Stats are pretty unbalanced, but this is more tied with base Fire Emblem design. There are way more physical enemies than magical (thank god) so DEF is way more important than RES. There’s 0 reason to get a point in DEF or RES for any squishie, as HP is literally double the bank for your buck unless you are taking more than 2 hits in a single turn, at which point something has gone wrong. So you just get enough HP to survive a counter from the boss and go to town with purely offensive stats. Non-healer supports don’t even need stats: they should never see combat except to maybe finish a 1 hp enemy, so you can just get enough HP to survive a random hit and save all that money for use on your other units (just look at my Dazzle having 38 POW in the last floor and still being a beast). Skill and Luck are not worth the investment IMO. And, for the end game, since you have stat caps and you will have more than enough POW to max the important stats for each unit and get a decent amount of HP, the Power Stone Final Boon looks so, so much worse than the Memory Stone.

The one boss I think I disliked was the black dragon (can’t recall its name). The guaranteed crit means you are guaranteed dead without a crit guard, which means you either don’t have an accessory (and can’t hit consistently), or you have to find a moment to convoy stance and get everyone fighting it crit guards. And you need to find this opportunity while being swarmed by either very resilient Dracozombies, forcing you to spend mana (unless you are Hardman with Soul Stealer and Pet Rock, which was my salvation; still, this only deals with one a turn, and chances are you have several in pursuit by the point you are trying to get to the Skypiercer); and by Mogalls that hit super hard and have a huge movement, meaning you have to move really slowly, which means you’re facing more reinforcements… it is quite draining. Also, having to use a specific item (which you probably don’t want to use in any other circunstance) to counter a mechanic instead of having options of how you want to deal with it isn’t fun.

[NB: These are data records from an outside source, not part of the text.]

-- ==== Sys2Proof/Laws/Access.lean ====
section
/-! SUPPORT. What the operations of Machine/Access.lean keep and reach (Laws/Follows.lean), one lemma for each. -/

namespace Sys2Proof.Machine

variable {W : List Nat} {s₀ : State}

theorem State.reservedHit_follows (s : State) (path : Path) (addr : Nat) (write : Bool) (hs : Follows W s₀ s) (hW : Sub [0] W) : Follows W s₀ (State.reservedHit s path addr write) := by
  unfold State.reservedHit
  repeat' first
    | with_reducible assumption
    | ((with_reducible refine Sub.sub hW ?_); rfl)
    | ((with_reducible refine Sub.mem hW ?_); rfl)
    | with_reducible exact .inl rfl
    | with_reducible apply Follows.set
    | with_reducible apply State.incSat_follows
    | with_reducible apply State.raise_follows

theorem State.after_follows (s : State) (o : Host.Outcome State Fault Refusal) (hs : Follows W s₀ s) (ho : FollowsO W s₀ o) (hW : Sub [] W) :
    Follows W s₀ (State.after s o) := by
  unfold State.after
  split
  · exact ho.step _ rfl
  · exact hs

theorem State.setLatch_follows (s : State) (path : Path) (g : Bool) (c : Nat) (hi : Bool) (v : Option Nat) (hs : Follows W s₀ s) (hW : Sub [49] W) : Follows W s₀ (State.setLatch s path g c hi v) := by
  unfold State.setLatch
  repeat' first
    | with_reducible assumption
    | with_reducible exact .inl rfl
    | split
    | fail_if_no_progress with_reducible refine Follows.struct rfl ?_ rfl rfl rfl rfl (by and_intros <;> first | with_reducible exact .inl rfl | exact .inr (hW.mem rfl))

theorem State.pmuRead_follows (s : State) (path : Path) (g : Bool) (c : Nat) (hi : Bool) (hs : Follows W s₀ s) (hW : Sub [49] W) : Follows W s₀ (State.pmuRead s path g c hi).2 := by
  unfold State.pmuRead
  repeat' first
    | with_reducible assumption
    | with_reducible exact .inl rfl
    | refine fun (t : State) _ (ht : Follows W s₀ t) => ?_
    | refine fun _ (t : State) (ht : Follows W s₀ t) => ?_
    | refine fun (t : State) (ht : Follows W s₀ t) => ?_
    | with_reducible apply Follows.when
    | with_reducible apply State.setLatch_follows
    | split

theorem State.bar2Read_follows (s : State) (g : Bool) (c : Nat) (hs : Follows W s₀ s) (hW : Sub [49, 51] W) : Follows W s₀ (State.bar2Read s g c) := by
  unfold State.bar2Read
  repeat' first
    | with_reducible assumption
    | ((with_reducible refine Sub.sub hW ?_); rfl)
    | ((with_reducible refine Sub.mem hW ?_); rfl)
    | with_reducible exact .inl rfl
    | with_reducible apply Follows.emit
    | with_reducible apply State.pmuRead_follows
    | split

theorem State.regRead_follows (s : State) (path : Path) (row i addr : Nat) (hs : Follows W s₀ s) (hW : Sub [0, 12, 13, 15, 16, 22, 43, 48, 49, 50, 51] W) : Follows W s₀ (State.regRead s path row i addr) := by
  unfold State.regRead
  repeat' first
    | with_reducible assumption
    | ((with_reducible refine Sub.sub hW ?_); rfl)
    | ((with_reducible refine Sub.mem hW ?_); rfl)
    | with_reducible exact .inl rfl
    | with_reducible apply Follows.set
    | with_reducible apply Follows.emit
    | with_reducible apply State.draw_follows
    | with_reducible apply execIdnRngRead_follows
    | with_reducible apply execLnPrbsErrRead_follows
    | with_reducible apply execBufOccPeakRead_follows
    | with_reducible apply execEvtInLastInfoRead_follows
    | with_reducible apply execCmpCapStatusRead_follows
    | with_reducible apply execCmpPortTsRead_follows
    | with_reducible apply execSchMaxdelayRead_follows
    | with_reducible apply execTicMissedRead_follows
    | with_reducible apply State.after_follows
    | with_reducible apply State.pmuRead_follows
    | split

theorem State.busRead_follows (s : State) (path : Path) (addr : Nat) (hs : Follows W s₀ s) (hW : Sub [0, 12, 13, 15, 16, 22, 43, 48, 49, 50, 51] W) : Follows W s₀ (State.busRead s path addr) := by
  unfold State.busRead
  repeat' first
    | with_reducible assumption
    | ((with_reducible refine Sub.sub hW ?_); rfl)
    | ((with_reducible refine Sub.mem hW ?_); rfl)
    | with_reducible exact .inl rfl
    | with_reducible apply Follows.emit
    | with_reducible apply State.reservedHit_follows
    | with_reducible apply State.regRead_follows
    | split
    | ((try lift_lets -underBinder); intro x; subst x)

Finally, remember what I mentioned about tanks feeling good? Well, that is lost little by little, and by the end you are constantly sorrounded and have to one shot everything or risk a death or huge damage, with your tanks unable to Provoke all the threats or be positioned in such a way that only they take the hits. Zelg spent the time as a walking Leadership bot and the ocassional Provoke to give +HIT on something on floor 51, and floor 52 was him just surviving vs the invincible boss (and he needed help from Auras to not be one shot), as an example. The game also feels balanced around you one shotting the bosses in the end game, and while they have Unbroken to stop them from just dying, it doens’t feel as good as chipping away at them like the early bosses, at least in my opinion.
Does work great for Floor 51 though, the multiple phases representative of each stage was pretty cool.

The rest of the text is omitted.